Так и началась новая жизнь свободного человека в Гонконге. Через два-три дня воспаление отступило, и татуировка проявилась в виде четкого рисунка из голубых вен. За этот месяц, пока обходил различные места на рынке, предлагая народу свои профессиональные услуги, кушал лишь раз в день, и всегда вареные раки, благодаря чему удалось сбросить столько веса, что мог крепко держать монетку в промежутках между ребрами. Каждое животное, отправляемое в рот, побеждало отвращение и заставляло его улыбаться, вызывая в памяти образ учителя, который также не был в восторге от раков. Бородавки у женщины сошли за двадцать шесть дней, и она, благодарная, поделилась хорошей новостью с ближайшим окружением. И предложила молодому человеку питаться раками и следующий месяц, если излечит ее от катаракты. Однако Тао решил, что уже претерпел наказание в достаточной мере и мог позволить себе роскошь отказаться пробовать этих тварей до конца своих дней. По вечерам, изнуренный, возвращался к себе в свинарник, считал деньги при свете свечи, после чего прятал их под доской в полу, затем грел воду на конфорке работающей на угле плитки, чтобы чаем унять голод.
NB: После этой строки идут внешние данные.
-- ==== Sys2Proof/Syntax.lean ====
section
/-! DEFINITION. Syntax.lean: the 34 instructions of `30_encoding.md` R63, one constructor per row of
`spec/opcode_table.json`, in the table's order.

Operands are the fields of R65 at their own widths. A field that is encoded but not examined is kept: `n` of `5XYN`
and `9XYN` (R68), and `y` of the two shifts (`41_alu.md` R108, R110), so that no bit of a word is lost. -/

namespace Sys2Proof

/-- An instruction of the CHIP-8 core. -/
inductive Instr where
  /-- `00E0`: clear the display (R140). -/
  | cls
  /-- `00EE`: return from subroutine (R80). -/
  | ret
  /-- `1NNN`: jump (R81). -/
  | jp (nnn : Addr12)
  /-- `2NNN`: call subroutine (R82). -/
  | call (nnn : Addr12)
  /-- `3XNN`: skip if `VX = NN` (R83). -/
  | seImm (x : Nibble) (nn : Byte)
  /-- `4XNN`: skip if `VX ≠ NN` (R84). -/
  | sneImm (x : Nibble) (nn : Byte)
  /-- `5XYN`: skip if `VX = VY` (R85); `n` is not examined (R68). -/
  | seReg (x y n : Nibble)
  /-- `6XNN`: load immediate (R100). -/
  | ldImm (x : Nibble) (nn : Byte)
  /-- `7XNN`: add immediate, no flag (R101). -/
  | addImm (x : Nibble) (nn : Byte)
  /-- `8XY0`: register copy (R102). -/
  | ldReg (x y : Nibble)
  /-- `8XY1`: bitwise OR (R103). -/
  | orReg (x y : Nibble)
  /-- `8XY2`: bitwise AND (R104). -/
  | andReg (x y : Nibble)
  /-- `8XY3`: bitwise exclusive OR (R105). -/
  | xorReg (x y : Nibble)
  /-- `8XY4`: add, carry into VF (R106). -/
  | addReg (x y : Nibble)
  /-- `8XY5`: `VX - VY`, not-borrow into VF (R107). -/
  | subReg (x y : Nibble)
  /-- `8XY6`: shift right by one, bit 0 into VF (R108). -/
  | shr (x y : Nibble)
  /-- `8XY7`: `VY - VX`, not-borrow into VF (R109). -/
  | subn (x y : Nibble)
  /-- `8XYE`: shift left by one, bit 7 into VF (R110). -/
  | shl (x y : Nibble)
  /-- `9XYN`: skip if `VX ≠ VY` (R86); `n` is not examined (R68). -/
  | sneReg (x y n : Nibble)
  /-- `ANNN`: load the index register (R120). -/
  | ldI (nnn : Addr12)
  /-- `BNNN`: jump to `NNN + V0` (R87). -/
  | jpV0 (nnn : Addr12)
  /-- `CXNN`: random byte ANDed with `NN` (R111). -/
  | rnd (x : Nibble) (nn : Byte)
  /-- `DXYN`: XOR an `n`-row sprite onto the display (R141). -/
  | drw (x y n : Nibble)
  /-- `EX9E`: skip if the key numbered `VX` is pressed (R150). -/
  | skp (x : Nibble)
  /-- `EXA1`: skip if the key numbered `VX` is not pressed (R151). -/
  | sknp (x : Nibble)
  /-- `FX07`: read the delay timer (R152). -/
  | ldVxDt (x : Nibble)
  /-- `FX0A`: wait for a pressed key (R153). -/
  | ldVxK (x : Nibble)
  /-- `FX15`: set the delay timer (R154). -/
  | ldDtVx (x : Nibble)
  /-- `FX18`: set the sound timer (R155). -/
  | ldStVx (x : Nibble)
  /-- `FX1E`: add `VX` to `I`, overflow into VF (R121). -/
  | addI (x : Nibble)
  /-- `FX29`: point `I` at the glyph of the digit in `VX` (R122). -/
  | ldF (x : Nibble)
  /-- `FX33`: store the decimal digits of `VX` (R123). -/
  | ldB (x : Nibble)
  /-- `FX55`: store `V0 .. VX` at `I` (R124). -/
  | storeRegs (x : Nibble)
  /-- `FX65`: load `V0 .. VX` from `I` (R125). -/
  | loadRegs (x : Nibble)
  deriving DecidableEq, Repr

end Sys2Proof
end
Иногда, если начинали подкашиваться ноги либо заканчивалось терпение, покупал плошку риса, что-то сладкое либо курительную трубку с опиумом, которую медленно смаковал, благодарный за то, что есть на свете такие ослепительные подарки, как получаемое от риса удовольствие, сладость сахара и навеянные опиумом отличные видения. Тратился лишь на оплату жилья, уроки английского языка, бритье лба и сдавал в стирку комплект одежды, потому что не мог ходить по улицам точно нищий. Его наставник одевался точно мандарин, как звались тогда китайские чиновники. «Хорошая внешность – знак принадлежности к цивилизации, «чжун и» и деревенский знахарь далеко не одно и то же. Чем более беден больной, тем богаче должно быть твое одеяние – это вызывает у пациента уважение», - учил покойный мастер. Его репутация распространялась постепенно, сначала среди людей на рынке и членов их семей, а затем дошла и до портового квартала, где матросы залечивали полученные в потасовках раны, пытались облегчить свои цингу, венерические гнойные пузырьки и различные случаи отравлений.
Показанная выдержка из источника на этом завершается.